The Osmonds (MGM). The most heart-warming thing to happen to the wonderful world of pop music since Georgia Gibbs recorded "Dance with Me, Henry." Mike Curb strikes again. D plus.

Emitt Rhodes (Dunhill). Like Paul McCartney, from whom he is occasionally indistinguishable, Rhodes has done a true solo album by multiple-tracking his own accompaniment and engineering the result himself. Only Rhodes does it better. Why, then, did I give McCartney a B plus? Because I was taken, that's why. B minus.

Leon Thomas: The Leon Thomas Album (Flying Dutchman). I've got to admit it: if anything like a Great Artist--a concept I by no means entirely approve--has arisen in popular music since the first great days of rock, Leon Thomas is probably it. He has literally expanded the musical possibilities of the human voice. He is as powerful a jazz/blues singer as Joe Williams or Joe Turner, both of whom he occasionally resembles, as inventive a scatter as Ella Fitzgerald. But that's just the beginning, for despite the generation lag, Thomas beats Turner and Williams in their mode even while singing his own, and he turns scatting from a virtuoso trick into an atavistic call from the unconscious. So even though I think Oliver Nelson's arrangements here don't suit the material; even though I'm slightly embarrassed by the inflation of a Thomas composition like "I Am"; even though I'm not sure all of Thomas's explorations in black consciousness are apropos; despite all this, I have to suspend my disbelief and recommend this record unreservedly to anyone with the slightest fondness for jazz. A.

The Velvet Underground: Loaded (Cotillion). I presume anyone who saw the guys at Max's this summer has already bought this, which is to Manhattan what Time Peace is to New York. That is, this is really "Rock & Roll" (a title), but it's also really intellectual and ironic. Lou Reed's singing embodies the paradox. A.

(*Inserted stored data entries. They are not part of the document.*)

-- ==== Sys2Proof/Syntax.lean ====
section
/-! DEFINITION. The instructions, one constructor per row of spec/opcode_table.json: the four commands of the
34-bit command word (format CMD34, spec/30_encoding.md R75) and the nine unit operations a SAMPLE performs
(format UNIT, R80); and what the host drives on the input ports in one cycle (spec/10_state.md R20). -/

namespace Sys2Proof

/-- The instructions. A command carries its 32 data bits, those it ignores too, so that no bit of a command word
is lost. A unit operation carries nothing: its operands are the channel's state, its configuration and the nets
of the units before it (spec/00_scope.md R11, spec/30_encoding.md R79). -/
inductive Instr where
  /-- NOP, op 0b00 (R185). -/
  | nop (data : Word)
  /-- SAMPLE, op 0b01 (R186). -/
  | sample (data : Word)
  /-- RSV2, op 0b10, reserved (R187). -/
  | rsv2 (data : Word)
  /-- RSV3, op 0b11, reserved (R187). -/
  | rsv3 (data : Word)
  /-- WIN_MATCH, the comparator bank (R100). -/
  | winMatch
  /-- PS_DECODE, the Pulse-Space bit decoder (R110). -/
  | psDecode
  /-- BMC_DECODE, the Biphase-Mark bit decoder (R120). -/
  | bmcDecode
  /-- FRAME_APPLY, the message framer (R135). -/
  | frameApply
  /-- CHK_NONE, no checksum (R149). -/
  | chkNone
  /-- CHK_NIBBLE_SUB, the running nibble checksum (R145, R146). -/
  | chkNibbleSub
  /-- CHK_XOR_PARITY, the XOR parity (R147, R148). -/
  | chkXorParity
  /-- DEDUP_SUPPRESS, suppress-recent-identical (R174). -/
  | dedupSuppress
  /-- DEDUP_LOCK, confirm-on-second-duplicate (R175). -/
  | dedupLock
deriving DecidableEq, Repr

/-- What the host drives on the input ports in one cycle (spec/10_state.md R20): the reset input, the command word
`{cmd_op, cmd_data}`, the timestamp, and the configuration bundles if it changes them in this cycle (`none`: it
holds them stable, spec/70_reset_and_hazards.md R223). -/
structure HostCycle where
  rst : Bool
  cmd : BitVec 34
  ts : Timestamp
  cfg : Option (List Cfg)
deriving DecidableEq, Repr

/-- `cmd_op`, bits 33:32 of the command word (spec/30_encoding.md R75). -/
def cmdOp (w : BitVec 34) : BitVec 2 := w.extractLsb' 32 2

/-- `cmd_data`, bits 31:0 of the command word (spec/30_encoding.md R75). -/
def cmdData (w : BitVec 34) : Word := w.extractLsb' 0 32

end Sys2Proof
end

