-- ==== Sys2Proof/Safety.lean ====
section
/-! DEFINITION. The terms claims use: what a unit operation or a sample does in each channel and leaves alone in the
others, what the spec's whole-machine sentences say of every state between two commands, and what "gone wrong" means
(spec/60_exceptions.md R212). -/

namespace Sys2Proof.Machine

/-- The bus patterns a decoder produces (spec/30_encoding.md R78). -/
def busPattern (b : BitVec 3) : Prop := b = 0b000 ∨ b = 0b010 ∨ b = 0b011 ∨ b = 0b110 ∨ b = 0b111

/-- Which output strobes may be 1 together (spec/60_exceptions.md R203): an abort excludes a failed check and a
message, a failed check excludes a message, and a message is either emitted or a duplicate. -/
def strobesAgree (o : Outputs) : Prop :=
  (o.evtAbort = true → o.evtCkfail = false ∧ o.frmValid = false) ∧
  (o.evtCkfail = true → o.frmValid = false) ∧
  (o.emit = true ∨ o.evtDup = true ↔ o.frmValid = true) ∧
  ¬ (o.emit = true ∧ o.evtDup = true)

/-- The channel's unit state is its reset state. -/
def Channel.unitsAtReset (c : Channel) : Prop :=
  c.dec = DecState.reset ∧ c.frm = FrmState.reset ∧ c.dd = DedupState.reset ∧ c.anom = false

/-- A field register holds nothing outside its field: zero at and above `wid`, zero if the field does not exist
(spec/10_state.md R39, spec/43_framer.md R143). -/
def fieldFits (fc : FieldCfg) (v : Word) : Prop :=
  (fc.en = false → v = 0) ∧ (fc.en = true → v.toNat < 2 ^ fc.wid.toNat)

/-- The invariant of one channel between two commands. -/
structure Channel.Inv (c : Channel) : Prop where
  /-- Nothing is buffered but the unit state (spec/45_commands.md R189). -/
  netsIdle : c.nets = Nets.idle
  /-- `o_anom` shows `anom` (spec/10_state.md R49). -/
  anomShown : c.out.anom = c.anom
  /-- `o_bit` is one of the five patterns (spec/30_encoding.md R78). -/
  busOk : busPattern c.out.bit
  /-- The strobes agree (spec/60_exceptions.md R203). -/
  strobes : strobesAgree c.out
  /-- An inert channel is as reset left it (spec/45_commands.md R188, R191, spec/70_reset_and_hazards.md R223). -/
  inert : c.active = false → c.unitsAtReset
  /-- The cursor is in 0..N-1 (spec/10_state.md R38). -/
  cursorBelow : c.active = true → c.frm.cursor.toNat < c.cfg.nBits.toNat
  /-- A Pulse-Space channel has no pending half (spec/41_pulse_space.md R116). -/
  psHalf : c.cfg.family = 0#2 → c.dec.half = false
  /-- A Biphase-Mark channel stays IDLE (spec/42_biphase_mark.md R129). -/
  bmcIdle : c.cfg.family = 1#2 → c.dec.ps = .idle
  /-- Every field register fits its field (spec/10_state.md R39). -/
  fieldsFit : ∀ i, fieldFits (c.cfg.fld.get i) (c.frm.fld.get i)
  /-- Under SINGLE `par[1]` stays 0 (spec/43_framer.md R147). -/
  parSingle : c.cfg.parMode = false → c.frm.par.getLsbD 1 = false
  /-- Under suppress-recent-identical `lock` stays 0 (spec/44_duplicate_suppressor.md R178). -/
  lockUnused : c.cfg.ddPolicy = false → c.dd.lock = false
  /-- Before the first message the suppressor is as reset left it (spec/44_duplicate_suppressor.md R177). -/
  noPrevious : c.dd.prevValid = false → c.dd = DedupState.reset
  /-- The framed-message outputs show the previous message (spec/10_state.md R46, R51,
  spec/44_duplicate_suppressor.md R176). -/
  framedShown : c.out.frmFld = c.dd.prevFld ∧ c.out.frmTs = c.dd.prevTs ∧ c.out.frmCkOk = c.dd.prevValid
  /-- An emitted message is the one just remembered (spec/44_duplicate_suppressor.md R176, R179). -/
  emittedShown : c.out.emit = true → c.out.outFld = c.dd.prevFld ∧ c.out.outTs = c.dd.prevTs

/-- The invariant of the block between two commands. -/
structure State.Inv (s : State) : Prop where
  /-- N_CH is at least 1 (spec/00_scope.md R7). -/
  someChannel : s.chans ≠ []
  /-- SAMPLE_W bits of a 32-bit word are kept (spec/30_encoding.md R77). -/
  sampleWidth : s.sampleW ≤ Config.dataW
  /-- `o_cmd_err` shows `cmd_err` (spec/10_state.md R49). -/
  cmdErrShown : s.oCmdErr = s.cmdErr
  /-- Every channel keeps its own invariant. -/
  channels : ∀ c ∈ s.chans, c.Inv

/-- "Gone wrong" for a claim about the channels `about` (spec/60_exceptions.md R212): `o_cmd_err`, or `o_cfg_err` on a
channel the claim is about. What another channel shows does not count. -/
def State.goneWrong (s : State) (about : Nat → Prop) : Prop :=
  s.oCmdErr = true ∨ ∃ (k : Nat) (c : Channel), about k ∧ s.chans[k]? = some c ∧ c.oCfgErr = true

/-- The host broke its timestamp duty: `o_anom` on a channel the claim is about (spec/60_exceptions.md R212). -/
def State.clockAnomaly (s : State) (about : Nat → Prop) : Prop :=
  ∃ (k : Nat) (c : Channel), about k ∧ s.chans[k]? = some c ∧ c.out.anom = true

/-- No channel the claim is about has seen a message later than `t`. -/
def State.seenUpTo (s : State) (about : Nat → Prop) (t : Timestamp) : Prop :=
  ∀ (k : Nat) (c : Channel), about k → s.chans[k]? = some c → c.dd.prevTs.toNat ≤ t.toNat

/-- The channel is enabled, its configuration is legal, and the configuration satisfies `sel`. -/
def Selected (sel : Cfg → Prop) (c : Channel) : Prop := c.cfg.en = true ∧ legal c.cfg = true ∧ sel c.cfg

/-- In every state the instruction completes; it changes nothing but the channels, no channel that is not selected,
and in a selected channel it does what `P` says, of the state before, the channel before and the channel after. -/
def UnitOperation (i : Instr) (sel : Cfg → Prop) (P : State → Channel → Channel → Prop) : Prop :=
  ∀ s : State, ∃ t : State, exec i s = .next t ∧ t = { s with chans := t.chans } ∧
    t.chans.length = s.chans.length ∧
    ∀ (k : Nat) (c : Channel), s.chans[k]? = some c → ∃ c' : Channel, t.chans[k]? = some c' ∧
      (¬ Selected sel c → c' = c) ∧ (Selected sel c → P s c c')

/-- In every state SAMPLE completes; it changes nothing but the channels, and in a channel selected by `sel` it does
what `P` says, of the state before, the duration, the channel before and the channel after. -/
def SampleOperation (sel : Cfg → Prop) (P : State → Word → Channel → Channel → Prop) : Prop :=
  ∀ (data : Word) (s : State), ∃ t : State, exec (.sample data) s = .next t ∧ t = { s with chans := t.chans } ∧
    t.chans.length = s.chans.length ∧
    ∀ (k : Nat) (c : Channel), s.chans[k]? = some c → Selected sel c → ∃ c' : Channel, t.chans[k]? = some c' ∧
      c'.cfg = c.cfg ∧ P s (duration s.sampleW data) c c'

/-- The framer's state as a valid bit finds it (spec/43_framer.md R137, R138): START_VALUES if the cursor is 0 or the
bit is not in-stream, else the telegram in progress. -/
def telegramEntry (cfg : Cfg) (f : FrmState) (bit : BitBus) : FrmState :=
  if f.cursor = 0#6 ∨ bit.instream = false then
    { cursor := 0, fld := Eight.replicate 0, ckAcc := cfg.ckInit, ckNib := 0, ckCnt := 0, par := 0 }
  else f

/-- The bit is refused by the preamble validator at the entry's cursor (spec/43_framer.md R140). -/
def PreambleRefuses (cfg : Cfg) (e : FrmState) (bit : BitBus) : Prop :=
  cfg.preMask.getLsbD e.cursor.toNat = true ∧ bit.value ≠ cfg.preVal.getLsbD e.cursor.toNat

/-- The decoder state of a Biphase-Mark channel after the durations, oldest first. -/
def bmcRun (cfg : Cfg) (dec : DecState) (ds : List Word) : DecState :=
  ds.foldl (fun dec d => (bmcDecode cfg dec d.toNat (matchBits d cfg.win)).2) dec

/-- The framer state after the bits, oldest first. -/
def frameRun (cfg : Cfg) (f : FrmState) (bits : List BitBus) : FrmState :=
  bits.foldl (fun f bit => (frameApply cfg f bit 0).frm) f

/-- The suppressor's emit decisions for the messages, oldest first. -/
def emissions (policy : Cfg → DedupState → Message → DedupResult) (cfg : Cfg) (dd : DedupState) (ms : List Message) :
    List Bool :=
  match ms with
  | [] => []
  | m :: rest => (policy cfg dd m).emit :: emissions policy cfg (policy cfg dd m).dd rest

/-- The suppressor's state after the messages, oldest first. -/
def dedupRun (policy : Cfg → DedupState → Message → DedupResult) (cfg : Cfg) (dd : DedupState) (ms : List Message) :
    DedupState := ms.foldl (fun dd m => (policy cfg dd m).dd) dd

/-- The compared fields of two messages are equal (spec/44_duplicate_suppressor.md R171). -/
def Identical (cfg : Cfg) (u v : Eight Word) : Prop :=
  ∀ i, (cfg.fld.get i).en = true → (cfg.fld.get i).cmp = true → u.get i = v.get i

/-- Each message is field-identical to the one before it and comes less than T after it, the time difference
saturated at 0 (spec/44_duplicate_suppressor.md R171 to R173, R182). -/
def RepeatsOf (cfg : Cfg) (m : Message) (ms : List Message) : Prop :=
  match ms with
  | [] => True
  | n :: rest => Identical cfg n.out m.out ∧ n.ts.toNat - m.ts.toNat < cfg.ddInterval.toNat ∧ RepeatsOf cfg n rest

/-- The bits at the offsets that feed the check unit, of a telegram's bits from offset 0 on (spec/43_framer.md R144). -/
def maskedBits (cfg : Cfg) (bits : List Bool) : List Bool :=
  (bits.zipIdx.filter fun p => cfg.ckMask.getLsbD p.2).map Prod.fst

/-- The sum of the nibbles of the bits, four at a time from the first, most significant bit first; one to three bits
left over do not count (spec/43_framer.md R145). -/
def nibbleSum (bits : List Bool) : Nat :=
  match bits with
  | a :: b :: c :: d :: rest => 8 * a.toNat + 4 * b.toNat + 2 * c.toNat + d.toNat + nibbleSum rest
  | _ => 0

/-- The last four bits as a number, the most recent in bit 0 (`ck_nib`, spec/10_state.md R40). -/
def lastNibble (bits : List Bool) : Nat := bits.foldl (fun n b => (2 * n + b.toNat) % 16) 0

end Sys2Proof.Machine
end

Stevie Wonder: Signed, Sealed and Delivered (Tamla). Sometime in the past (can it be?) eight years Little Stevie became Big, and so did his frantic one-smash-a-year style--wheezes, shrieks, and all. Consistent Motown albums are rare, and this has its weak moments, but it's still the most exciting LP by a male soul singer in a very long time, and it slips into no mold, Motown's included. A minus.

Additional Consumer News

Since MGM prexy Mike Curb declared himself the moral guardian of youth culture, I have been keeping an especially sharp eye on his releases. MGM has released a series of forty reissue albums, including music by artists like Freda Payne and Don Gibson, who did none of their important work for MGM, and the Velvet Underground, which also no longer records for him. You remember Curb's stand on drugs? Well, on the first Velvets LP thee is a song called "Heroin." It is not a prosmack song by any means, but then, "Street Fighting Man" isn't a prorevolution song either. Reportedly, Lou Reed is reluctant to perform the song because of the way it is often misconstrued. "Heroin" is the first song on side two of the Golden Archive Velvet Underground. MGM has also released an album called The Best of Marcel Marceau, which consists of thirty-eight minutes of silence and two minutes of applause, a singing Marine, and Heintje, Holland's fourteen-year-old answer to Oedipus, right down to the charming little bulge in his pants. . . . Consumers will be interested to note that Capitol Records is raising the list price on its records one dollar, which is proportionally equivalent to Chevrolet raising its prices six hundred dollars. Get them while you can--or don't get them at all. Record coops, anyone? . . . Due to continuing political confusion, I never wrote about the three-LP Woodstock album, even though I often play it for pleasure. I will say, however, that Woodstock Two is worth missing unless you happen to love Jimi Hendrix, who is especially well represented. The great Grossman holdout apparently continues: Joplin and The Band are absent once again. So's the Dead. . . . Shelby Singleton's Plantation Records, which first hit with "Harper Valley PTA," is getting a lot of c&w air-play for "The Battle Hymn of Lt. Calley," written and performed (execrably, by the way) by non-professionals and published, no kidding, by Quickit Publishing Co. I won't regale you with morality, but I do have one question: Why didn't Jerry Rubin think of this? . . . Alice Cooper's "I'm Eighteen" is one of the great singles of all time.